Flowers Foods holds 2026 guidance amid Iran-linked inflation and traditional loaf slump
CEO A. Ryals McMullian and CFO Diego Scaglione outline strategy to stabilise volumes in the core traditional loaf segment while targeting deleveraging to below 3x net leverage by fiscal 2027.

Flowers Foods has reaffirmed its full-year 2026 financial guidance during its first-quarter earnings call, navigating a challenging environment characterised by soft top-line trends and inflationary pressures stemming from the conflict in Iran. Despite headwinds in the traditional loaf category, which accounts for approximately 38 per cent of branded retail sales, the company delivered bottom-line results ahead of expectations, driven by supply chain efficiencies and the strategic relaunch of its Nature's Own brand.
Chief Executive Officer A. Ryals McMullian and Chief Financial Officer Diego Scaglione highlighted that while the traditional loaf segment underperformed, positive trends in premium bread and cake categories helped offset some of the decline. The company is executing a comprehensive brand portfolio review, focusing on strengthening its position in the "Better For You" segments while launching a major marketing campaign for Nature's Own featuring celebrity John Cena to stabilise volumes in its core category.

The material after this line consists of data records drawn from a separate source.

-- ==== Sys2Proof/Tests/Slice0.lean ====
section
/-! SUPPORT. Tests of the model: ill-formed commands are refused by name, single commands give what the spec's rules give, and the hypotheses
of every statement can be met, clause by clause. -/

set_option Elab.async false

namespace Sys2Proof.Tests

open Sys2Proof Sys2Proof.Machine

/-! ### A part in service with one session -/

/-- In service, with a session of role 2 in mailbox 0. -/
def on : State := ({ State.reset with mode := .service } : State).setSess 0 { Session.init with st := .on, role := 2 }

/-- The next command of that session. -/
def q (p : Bytes) : Req := ⟨0, 0, false, p⟩

/-- The next register access of that session. -/
def c : RegCmd := ⟨0, 0⟩

theorem ready {d : OpDef} {op : Nat} {q : Req} {s : State} (h : (s.mode ≠ .recovery ∧ q.more = false ∧
    s.turn q.mbox.val q.seq.toNat op false q.payload = true) ∧ d.minRole ≤ (s.sess q.mbox.val).role ∧ d.badLen q.payload = none) :
    Ready d op q s := ⟨h.1.1, h.1.2.1, h.1.2.2, h.2.1, h.2.2⟩

theorem accepted {d : OpDef} {op : Nat} {q : Req} {s : State} {plan : List Nat} (h : ((s.mode ≠ .recovery ∧ q.more = false ∧
    s.turn q.mbox.val q.seq.toNat op false q.payload = true) ∧ d.minRole ≤ (s.sess q.mbox.val).role ∧ d.badLen q.payload = none) ∧
    d.chk (Req.ctx q op s) (s.take q.mbox.val) q.payload = .ok plan) : Accepted d op q s plan := ⟨ready h.1, h.2⟩

theorem idle {s : State} (h : (s.legs = [] ∧ s.confs = [] ∧ s.armed = [] ∧ s.knl.tasks = [] ∧ s.mmu.areas = []) ∧ s.grn = State.reset.grn ∧
    s.tnd = State.reset.tnd ∧ s.gln = State.reset.gln ∧ s.shut = Shut.none ∧ ∀ p ∈ s.ports, p.2.waiting = []) : Idle s :=
  ⟨h.1.1, h.1.2.1, h.1.2.2.1, h.1.2.2.2.1, h.1.2.2.2.2, h.2.1, h.2.2.1, h.2.2.2.1, h.2.2.2.2.1, h.2.2.2.2.2⟩

/-! ### Ill-formed commands -/

/-- A list whose length does not fit 16 bits. -/
def long : Bytes := List.replicate 65536 0

theorem long_length : decide (long.length < 65536) = false := by rw [long, List.length_replicate]; exact decide_eq_false (Nat.lt_irrefl _)

/-- A session of session 0 that opens with a payload and tags. -/
def opening (tags : List (BitVec 32)) (p : Bytes) : OpenSrc := .open0 ⟨0, 5, tags, 1, false, p⟩

theorem smoke_payload_too_long : (Instr.regRead (q long)).wf = false := long_length
theorem smoke_open_too_long : (Instr.sessionOpen (opening [] long)).wf = false := by
  simp only [Instr.wf, OpenSrc.wf, opening, long_length, Bool.false_and]
theorem smoke_open_three_tags : (Instr.sessionOpen (opening [1, 2, 3] [])).wf = false := by decide
theorem smoke_open_two_tags : (Instr.sessionOpen (opening [1, 2] [])).wf = true := by decide
theorem smoke_open_in_session_too_long : (Instr.sessionOpen (.inSession (q long))).wf = false := long_length
theorem smoke_unknown_too_long : (Instr.unknownOperation 0 0 (q long)).wf = false := long_length
theorem smoke_no_such_loft_bank : (Instr.glnSliceStart 5 64).wf = false := by decide
theorem smoke_last_loft_bank : (Instr.glnSliceStart 5 63).wf = true := by decide
theorem smoke_logic_end_of_no_unit : (Instr.glnSliceEnd (.logic 1 16 0 true)).wf = false := by decide
theorem smoke_memory_end_of_no_bank : (Instr.glnSliceEnd (.memory false 64 none)).wf = false := by decide
theorem smoke_fault_of_no_unit : (Instr.glnSliceEnd (.fault 4 4)).wf = false := by decide
theorem smoke_test_of_no_unit : (Instr.shutdownTestDone ⟨[(2, 32)], [], false⟩).wf = false := by decide
theorem smoke_start_env : (Instr.startSequence ⟨0, [], List.replicate 14 0, ⟨[], [], false⟩, [], [], [], [], [], 0, 0, none⟩).wf = true := by decide
theorem smoke_start_without_durations : (Instr.startSequence ⟨0, [], [], ⟨[], [], false⟩, [], [], [], [], [], 0, 0, none⟩).wf = false := by decide
theorem smoke_start_attempt_at_step_0 :
    (Instr.startSequence ⟨0, [⟨0, none, 0⟩], List.replicate 14 0, ⟨[], [], false⟩, [], [], [], [], [], 0, 0, none⟩).wf = false := by decide
theorem smoke_start_reserved_ring :
    (Instr.startSequence ⟨0, [], List.replicate 14 0, ⟨[], [], false⟩, [], [], [], [⟨9, 16, 8, 0, 0⟩], [], 0, 0, none⟩).wf = false := by decide
theorem smoke_start_fifth_job_ring :
    (Instr.startStepTimeout 2 ⟨0, [], List.replicate 14 0, ⟨[], [], false⟩, [], [], [], [], [⟨4, 16, 8, 0, 0⟩], 0, 0, none⟩).wf = false := by decide
theorem smoke_nibble_off_s0 : (Instr.macRxFrame ⟨6, [], false, true, 0, false, 0, 0⟩).wf = false := by decide
theorem smoke_nibble_on_s0 : (Instr.macRxFrame ⟨7, [], false, true, 0, false, 0, 0⟩).wf = true := by decide
theorem smoke_chain_engine_16 : (Instr.fceCall 0 16).wf = false := by decide
theorem smoke_short_descriptor : (Instr.mmuRingTailWrite 2 none none [zeros 31] 0).wf = false := by decide
theorem smoke_short_job : (Instr.balRingTailWrite 0 [zeros 32] 0).wf = false := by decide
theorem smoke_fifteen_sensors : (Instr.sensorRead (List.replicate 15 0)).wf = false := by decide

/-! ### The spec's worked examples -/

/-- The example under R16: a stamp of TAI 1 s belongs to swath 2,000 at 500 µs. -/
theorem test_swath_of_one_second : on.quot secI = 2000 := by decide +kernel

/-- The example under R74: a step of -0.5 s is written as -1 s and 500,000,000 ns. -/
theorem test_step_of_minus_half : ((on.setReg R.TMU_STEP_SEC 0xFFFFFFFF).setReg R.TMU_STEP_NS 500000000).stepAmount = -500000000 := by decide +kernel

/-- The example under R79: count 1 lies at NS 20,833, FRAC 0x5556, and that instant has count 1. -/
theorem test_count_at_48_khz : instOf 48000 1 = 20833 * 65536 + 0x5556 ∧ countAt 48000 (instOf 48000 1) = 1 := by decide

/-- The 8 kHz count and the RTP time stamp of the example under R79. -/
theorem test_rtp_count : (countAt 8000 (1723456789 * secI + nsI 120500000) + 0x12345678) % 2 ^ 32 = 0x42712A7C := by decide

/-- The example under R48: 300,000 ns into swath n, a step of +1,300,000 ns; D = 700,000 ns, the Work deadline moves to 616,000 ns and Guard to 672,000 ns. -/
def stepped : State :=
  let t := ({ on with tmu := { on.tmu with acc := (1600000 + 10 ^ 9) * 2 ^ 40, loc := 300000 * 2 ^ 40 } } : State).setFld R.TMU_STAT_VALID 1
  (t.setSwt { t.swt with begun := true, bLoc := 0 }).reanchor (1300000 * 2 ^ 40)

theorem test_step_re_anchors : stepped.swt.d = nsI 700000 ∧ stepped.swt.emitAt = nsI 616000 ∧ stepped.swt.guardAt = nsI 672000 ∧
    stepped.swt.nextT = nsI (2000000 + 10 ^ 9) ∧ stepped.swt.slipped = true := by decide +kernel

/-- The budgets of the example under R58: 110,000 cycle units and 532,480 EU at 500 µs with every core and engine. -/
theorem test_budgets : bcOf 128 500000 88 = 110000 ∧ beOf 32 500000 = 532480 := by decide

/-- The example under R58: with the slots and the full-treatment legs all taken, the next such leg with ECHO fails mask 0x18, one without fails 0x10. -/
def full : State := (((on.setReg R.SWT_CYC_BUD_CORE_SHARE.addr 0xFFFFFFFF).setReg R.SWT_SLOTS_TOTAL.addr 1048576).setFld R.SWT_SLOTS_USED_USED 1048576).setFld
  R.SWT_LEGS_FULL_FULL 65536

theorem test_full_part_refuses : full.totalsMask ⟨67, 28, 320, 16, true⟩ = 0x18 ∧ full.totalsMask ⟨67, 28, 0, 0, true⟩ = 0x10 ∧
    full.totalsMask ⟨0, 1, 0, 0, false⟩ = 0 := by decide +kernel

/-- The example under R601: a pulse of 1 ms from 100 s, armed at 100.0037 s, skips 4 occurrences. -/
theorem test_pulse_skips_four :
    (((({ on with tmu := { on.tmu with acc := 100003700000 * 2 ^ 40 } } : State).setReg (R.TMU_TOUT_SEC_LO 0) 100).setReg
      (R.TMU_TOUT_PER 0) 1000000).toutArm 0).reg R.SWT_SKIP_OCC_CNT = 4 := by decide +kernel

/-- The example under R480: a start at 100 s with a period of 60 ms, armed at 100.130 s, begins with repeat 3. -/
theorem test_first_repeat : firstRep (100 * secI) (nsI 60000000) (100 * secI + nsI (130000000 + 20000)) = 3 := by decide

/-- The example under R149: the header of a read of SWT_SWN and its payload. -/
theorem test_qcp_header : (qcpFrame 1 0 0x2A07 19 0x0281 5 (zeros 32) [0, 1, 0, 8, 0, 0, 0, 1]).take 16 =
    [0x11, 0, 0x2A, 7, 0, 0, 0, 0x13, 2, 0x81, 0, 8, 0, 0, 0, 5] := by decide +kernel

/-- The example under R206: highest index 0x0001_0005. -/
theorem test_srtp_index : estIndex true 0x10005 0xFFF0 = 0xFFF0 ∧ replayed true 0x10005 1 0xFFF0 = false ∧ estIndex true 0x10005 0xFF00 = 0xFF00 ∧
    replayed true 0x10005 1 0xFF00 = true ∧ estIndex true 0x10005 6 = 0x10006 ∧ (windowOn true 0x10005 1 0x10006).1 = 0x10006 := by decide +kernel

/-- The example under R253: with SH = 30, 1.5 output LSB gives 2 and -1.5 gives -1. -/
theorem test_shift_rounds : shiftClamp (3 * 2 ^ 29) 30 = (2, false) ∧ shiftClamp (-3 * 2 ^ 29) 30 = (-1, false) := by decide

/-- The chain of the examples under R269 and R275: ROM response 0 as FIR, 6 as INT by 2, a BIQ section from the live bank with a delay of 80 and a settle count of 40. -/
def exChain : List Stage :=
  [parseStage (be 4 0x1080F03F), parseStage (be 4 0x4286F030), { parseStage (be 4 0x2000F001) with dg := 80, dc := 40 }]

theorem test_group_delay : groupDelay 8000 exChain true = 2904 ∧ gdNs 8000 2904 = 5671875 ∧ settleOf 8000 exChain true 0 = 217 ∧
    chainOut 8000 exChain = 16000 := by decide +kernel

/-- The example under R467: the header of a capture record. -/
theorem test_capture_record : (record 1 0x40 3 2 (zeros 128) 224 (1723456789 * secI + nsI 81987600) 5 (some 6699) 0x412 0 0).take 32 =
    [0x11, 0x40, 3, 2, 0, 0x80, 0, 0xE0, 0, 0, 0x66, 0xB9, 0xDD, 0x15, 0x04, 0xE3, 0x08, 0x10, 0, 0, 0xB0, 0, 0x1A, 0x2B, 0, 0, 4, 0x12, 0, 0, 0, 0] ∧
    (record 1 0x40 3 2 (zeros 128) 224 (1723456789 * secI + nsI 81987600) 5 (some 6699) 0x412 0 0).length = 160 := by decide +kernel

/-- The example under R422: a journal record of 64 bytes. -/
def exRec : JRec := ⟨0x31F40, 17, 0x2A07, 1, 3, 0x213, 0x0302, be 4 0x1A2B ++ List.replicate 12 255, 1723456789 * secI + nsI 120500000, 0, false⟩

theorem test_journal_record : exRec.bytes.take 60 =
    [0x4A, 0x52, 1, 0, 0, 3, 0x1F, 0x40, 0, 0, 0, 0x11, 0x2A, 7, 0x13, 0, 0, 0, 2, 0x13, 3, 2, 0, 0, 0, 0, 0, 0x10, 0, 0, 0x66, 0xB9, 0xDD, 0x15, 7, 0x2E, 0xAF, 0x20,
      0, 0, 0, 0, 0, 0, 0, 0, 0x1A, 0x2B, 255, 255, 255, 255, 255, 255, 255, 255, 255, 255, 255, 255] ∧ exRec.size = 64 := by decide +kernel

On the cost front, the company faces rising input costs linked to the Iran conflict, particularly in packaging and distribution. Chief Financial Officer Diego Scaglione noted that while core commodities are virtually fully hedged for the remainder of the year, oil price impacts have significantly increased resin and distribution costs. The team is implementing productivity measures, including packaging configuration changes and general and administrative cost reductions, to mitigate these headwinds, which are fully embedded in the current outlook.
Financial strategy remains a key priority, with the company targeting a reduction in net leverage to below 3x by the end of fiscal 2027. This deleveraging goal is supported by a dividend reset that frees up approximately $100 million in cash. Scaglione confirmed that the primary use of this incremental cash is debt reduction, although the company will continue to invest in brand initiatives similar to the recent Nature's Own relaunch.
Looking ahead, the company expects easier volume comparisons as the year progresses, though it does not anticipate a immediate volume recovery. McMullian described the traditional loaf slump as a persistent challenge but expressed confidence that the combination of product reformulation, increased marketing visibility, and stabilising promotional environments will eventually drive share improvements. The firm also reported solid profitability in its foodservice business, which has seen recent top-line improvements despite broader consumer sentiment pressures.